This transcript was created using AI. It’s been reviewed by humans, but it might contain errors. Please let us know if you have any corrections or questions. Our email is [email protected]. 

Malika Bilal: Today, the molecules of a Nobel Laureate’s life.

Professor Omar Yaghi: I feel like I’ve gone from scarcity to abundance through science. That’s really the beauty of a scientific endeavor and dedicating oneself to science.

Malika Bilal: How Professor Omar Yaghi fell in love with chemistry and how his background as the son of Palestinian refugees led him down this path. I’m Malika Bilal, and this is The Take.

Malika Bilal: Hey everyone. Before we go on with today’s show, remember to leave us a comment telling us what you think about this episode and what you learned about chemistry. If you’re listening on a podcast app, leave us a review telling us where you’re listening from and give us a five-star rating while you’re there. It really helps to show thanks.

Professor Omar Yaghi: I am Omar Yaghi and I’m a professor of chemistry at University of California, Berkeley.

Malika Bilal: Professor Yaghi, welcome to The Take and congratulations on becoming a Nobel Laureate in chemistry. It is such an honor to have you here.

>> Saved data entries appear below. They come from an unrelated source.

-- ==== Sys2Proof/Tests/Witnesses.lean ====
section
/-!
SUPPORT. For every statement with hypotheses, a concrete state and operands that meet all of them together; where a statement has
several clauses, one for each, at a boundary value where the clause has a range.
-/

namespace Sys2Proof.Machine.Witness

/-! ### States -/

/-- A busy engine between steps, running the command of word `w`, with one key byte and one byte of IN. -/
def running (w : Word) : State :=
  { State.reset with status := { Status.reset with busy := true }, lcmd := w, klen := 1, mlen := 1, bklen := 1, inQ := [0x5A] }

/-- A busy SENC or SDEC between the start step and the only block step of a one-byte stream. -/
def inBlock (w : Word) : State :=
  { running w with started := true, totb := 1, ltot := 1, intv := 1, pkt := .tail [0x6B], zbuf := [0x5A] }

/-- A busy SENC or SDEC before its final step. -/
def atEnd (w : Word) : State := { inBlock w with bidx := 1 }

/-- An idle engine with the word `w` at CMD. -/
def offered (w : Word) : State := { State.reset with cmdPort := some w }

/-- A busy engine with the word `w` at CMD. -/
def interrupted (w : Word) : State := { running 0x09 with cmdPort := some w }

/-- An idle engine and one move of the host. -/
def idleMove (m : HostMove) : State := { State.reset with sched := [.host m] }

/-- A busy engine and one move of the host. -/
def busyMove (m : HostMove) : State := { running 0x09 with sched := [.host m] }

theorem running_atStep (w : Word) : (running w).atStep := ⟨rfl, rfl, rfl, rfl⟩
theorem inBlock_atStep (w : Word) : (inBlock w).atStep := ⟨rfl, rfl, rfl, rfl⟩
theorem atEnd_atStep (w : Word) : (atEnd w).atStep := ⟨rfl, rfl, rfl, rfl⟩

/-- One element always fits (00_scope.md R10: capacities are at least 1). -/
theorem room_out : fits 1 Config.params.outDepth := fits_one Config.params.outDepth_pos
theorem room_evt : fits 1 Config.params.evtDepth := fits_one Config.params.evtDepth_pos

/-! ### Encoding -/

theorem witness_DecodeAndEncodeAgree : decode 0x00000201 = .ok (.stretch true) := by rfl

theorem witness_IllegalWordsRaiseIllegalCmd :
    (∃ e, decode 0x00000103 = .error e) ∧
      ((offered 0x103).cmdPort = some 0x103 ∧ (offered 0x103).status.busy = false) ∧
      ((interrupted 0x103).cmdPort = some 0x103 ∧ (interrupted 0x103).status.busy = true) ∧
      (let w : Word := 0x103
       (idleMove (.wr 0 w.toNat)).cmdPort = none ∧ (idleMove (.wr 0 w.toNat)).status.busy = false ∧
        (busyMove (.wr 0 w.toNat)).cmdPort = none ∧ (busyMove (.wr 0 w.toNat)).status.busy = true) :=
  ⟨⟨_, rfl⟩, ⟨rfl, rfl⟩, ⟨rfl, rfl⟩, rfl, rfl, rfl, rfl⟩

/-! ### Sequencing -/

theorem witness_StepRunsTheDecodedCommand :
    ((offered 0x03).cmdPort = some 0x03 ∧ decode 0x03 = .ok .encb) ∧
      ((idleMove (.wr 0 0x107)).cmdPort = none ∧ (idleMove (.wr 0 0x107)).sched = [.host (.wr 0 0x107)] ∧
        decode (BitVec.ofNat 32 0x107) = .ok (.encode true)) ∧
      ((running 0x09).cmdPort = none ∧ (running 0x09).status.busy = true ∧ decode (running 0x09).lcmd = .ok (.senc false) ∧
        (running 0x09).sched = []) ∧
      (let s := { running 0x09 with sched := [.engine] };
        s.cmdPort = none ∧ s.status.busy = true ∧ decode s.lcmd = .ok (.senc false) ∧ s.sched = [.engine]) ∧
      (State.reset.cmdPort = none ∧ State.reset.status.busy = false ∧ State.reset.sched = []) ∧
      { State.reset with sched := [.engine] }.sched = [.engine] :=
  ⟨⟨rfl, rfl⟩, ⟨rfl, rfl, rfl⟩, ⟨rfl, rfl, rfl, rfl⟩, ⟨rfl, rfl, rfl, rfl⟩, ⟨rfl, rfl, rfl⟩, rfl⟩

/-- LEN_RANGE just above the block size, ZERO_KEY, NO_TABLE, KEY_SHORT just below the message, and an accepted word at the block
size. -/
theorem witness_AcceptanceFollowsTheFixedOrder :
    (let s := { offered 0x05 with mlen := 8193 };
      s.cmdPort = some 0x05 ∧ s.status.busy = false ∧ lenRangeCause Config.params .encblk s) ∧
    (let s := { offered 0x05 with mlen := 8192 };
      ¬ lenRangeCause Config.params .encblk s ∧ zeroKeyCause .encblk s) ∧
    (let s := { offered 0x05 with mlen := 8192, bklen := 8192 };
      ¬ lenRangeCause Config.params .encblk s ∧ ¬ zeroKeyCause .encblk s ∧ noTableCause .encblk s) ∧
    (let s := { offered 0x05 with mlen := 8192, bklen := 8191, status := { Status.reset with pvalid := true } };
      ¬ lenRangeCause Config.params .encblk s ∧ ¬ zeroKeyCause .encblk s ∧ ¬ noTableCause .encblk s ∧ keyShortCause .encblk s) ∧
    (let s := { offered 0x05 with mlen := 8192, bklen := 8192, status := { Status.reset with pvalid := true } };
      ¬ lenRangeCause Config.params .encblk s ∧ ¬ zeroKeyCause .encblk s ∧ ¬ noTableCause .encblk s ∧
        ¬ keyShortCause .encblk s) := by
  simp [lenRangeCause, zeroKeyCause, noTableCause, keyShortCause, offered, State.reset, Status.reset]

theorem witness_BusyCmdWriteOnlyHearsAbort :
    ((interrupted 0x0F).cmdPort = some 0x0F ∧ (interrupted 0x0F).status.busy = true) ∧
      (interrupted 0x10F).cmdPort = some 0x10F ∧ (interrupted 0x10F).status.busy = true := ⟨⟨rfl, rfl⟩, rfl, rfl⟩

/-! ### Functions -/

/-- The identity is its own inverse. -/
theorem witness_ByteRoundTrip : TablesInverse identityTable identityTable := by
  have h : ∀ v : Byte, entry identityTable v.toNat = v := fun v => by rw [entry_identityTable v.isLt]; simp
  refine ⟨identityTable_length, identityTable_length, ?_, fun v => by rw [h, h], fun v => by rw [h, h]⟩
  unfold identityTable alphabet
  refine List.Nodup.map_on (fun x hx y hy hxy => ?_) List.nodup_range
  have := congrArg BitVec.toNat hxy
  simp at this hx hy
  omega

theorem witness_BlockTransformsArePositional : ([0x61] : Bytes).length ≤ ([0x62, 0x63] : Bytes).length := by decide

theorem witness_BlockGuarantee :
    ([0x61, 0x61] : Bytes).length ≤ ([0x62, 0x62] : Bytes).length ∧ TablesInverse identityTable identityTable ∧
      0 < ([0x61, 0x61] : Bytes).length ∧ 1 < ([0x61, 0x61] : Bytes).length ∧
      ([0x61, 0x61] : Bytes).getD 0 0 = ([0x61, 0x61] : Bytes).getD 1 0 ∧
      ([0x62, 0x62] : Bytes).getD 0 0 = ([0x62, 0x62] : Bytes).getD 1 0 :=
  ⟨by decide, witness_ByteRoundTrip, by decide, by decide, rfl, rfl⟩

theorem witness_BeBytesIsMostSignificantFirst : 0xFFFF < 2 ^ (8 * 2) := by decide

theorem witness_StretchRoundsLengthAndPrefix : 1 ≤ ([0x6B] : Bytes).length ∧ 3 ≤ 4 := by decide

theorem witness_MessageRoundTrip : 1 ≤ ([0x6B] : Bytes).length := by decide

/-- 8193 bytes make two blocks: the first is followed by another, the second is not; and the empty sequence. -/
theorem witness_BlockSplitCoversTheSequence :
    let s : Bytes := List.replicate 8193 0
    0 + 1 < totalBlocks s.length ∧ 1 < totalBlocks s.length ∧ ¬ 1 + 1 < totalBlocks s.length := by
  simp only [List.length_replicate, totalBlocks_eq]
  decide

theorem witness_KeyChainLengths : 1 ≤ (List.replicate 8193 (0 : Byte)).length ∧ 1 ≤ ([0x6B] : Bytes).length := by
  simp only [List.length_replicate]
  decide

theorem witness_StreamBytesByPosition :
    1 ≤ ([0x6B] : Bytes).length ∧ 8192 < (List.replicate 8193 (0 : Byte)).length := by
  simp only [List.length_replicate]
  decide

theorem witness_StreamRoundTrip : 1 ≤ ([0x6B] : Bytes).length := by decide

theorem witness_StreamPrefixLocality : 1 ≤ ([0x6B] : Bytes).length := by decide

theorem witness_IntervalValues : (39 ≤ 39) ∧ (40 ≤ 40 ∧ 40 ≤ 59) ∧ (40 ≤ 59 ∧ 59 ≤ 59) ∧ 20 ≤ 20 := by decide

theorem witness_RecordCount : 39 ≤ 39 ∧ 20 ≤ 20 := by decide

/-! ### Commands -/

/-- T0 with room for one byte in IN and OUT and for one record. -/
def tight : Params :=
  { Toy.t0 with inDepth := some 1, inDepth_pos := by simp, outDepth := some 1, outDepth_pos := by simp,
                evtDepth := some 1, evtDepth_pos := by simp }

/-- As `running`, with two bytes to process: `tight` has room for the first. -/
def long (w : Word) : State := { running w with mlen := 2, bklen := 2, inQ := [0x5A, 0x5B] }

theorem long_atStep (w : Word) : (long w).atStep := ⟨rfl, rfl, rfl, rfl⟩

theorem long_takes_one (w : Word) : ¬ outTakes tight (long w) 2 ∧ fits ((long w).outQ.length + 1) tight.outDepth := by
  simp [outTakes, fits, tight, long, running, State.reset]

theorem witness_StretchToOutCompletes :
    ((running 0x01).atStep ∧ 1 ≤ (running 0x01).klen ∧ outTakes Config.params (running 0x01) (running 0x01).mlen) ∧
      (long 0x01).atStep ∧ 1 ≤ (long 0x01).klen ∧ ¬ outTakes tight (long 0x01) (long 0x01).mlen ∧
        fits ((long 0x01).outQ.length + 1) tight.outDepth :=
  ⟨⟨running_atStep _, le_rfl, .inr room_out⟩, long_atStep _, le_rfl, long_takes_one _⟩

theorem witness_StretchToBkeyCompletes : (running 0x201).atStep ∧ 1 ≤ (running 0x201).klen := ⟨running_atStep _, le_rfl⟩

Now, the Nobel Committee awarded this coveted prize to you and two other chemists, Susumu Kitagawa and Richard Robson for what had called groundbreaking discoveries that may contribute to solving some of humankind’s greatest challenges.

At the heart of these discoveries are molecules, the building blocks of life, everything alive and unalive. So before we get into the science, I want to start with the building blocks of your life as the son of Palestinian refugees who were forced to flee in 1948.

Because last month you stood on one of the biggest stages in the world at the Nobel Prize Banquet in Sweden, and you talked about why that might have been unlikely at one point.

Professor Omar Yaghi: I grew up in Amman, Jordan in a refugee family of 10 children. In a home with no running water and no electricity. Sharing our space with livestock, our family’s livelihood. Hardship was everywhere. My chances for success were slim, except for the surprising ways nature reveals itself and helps us overcome.

Malika Bilal: What did it mean for you to celebrate this moment by anchoring it in your childhood?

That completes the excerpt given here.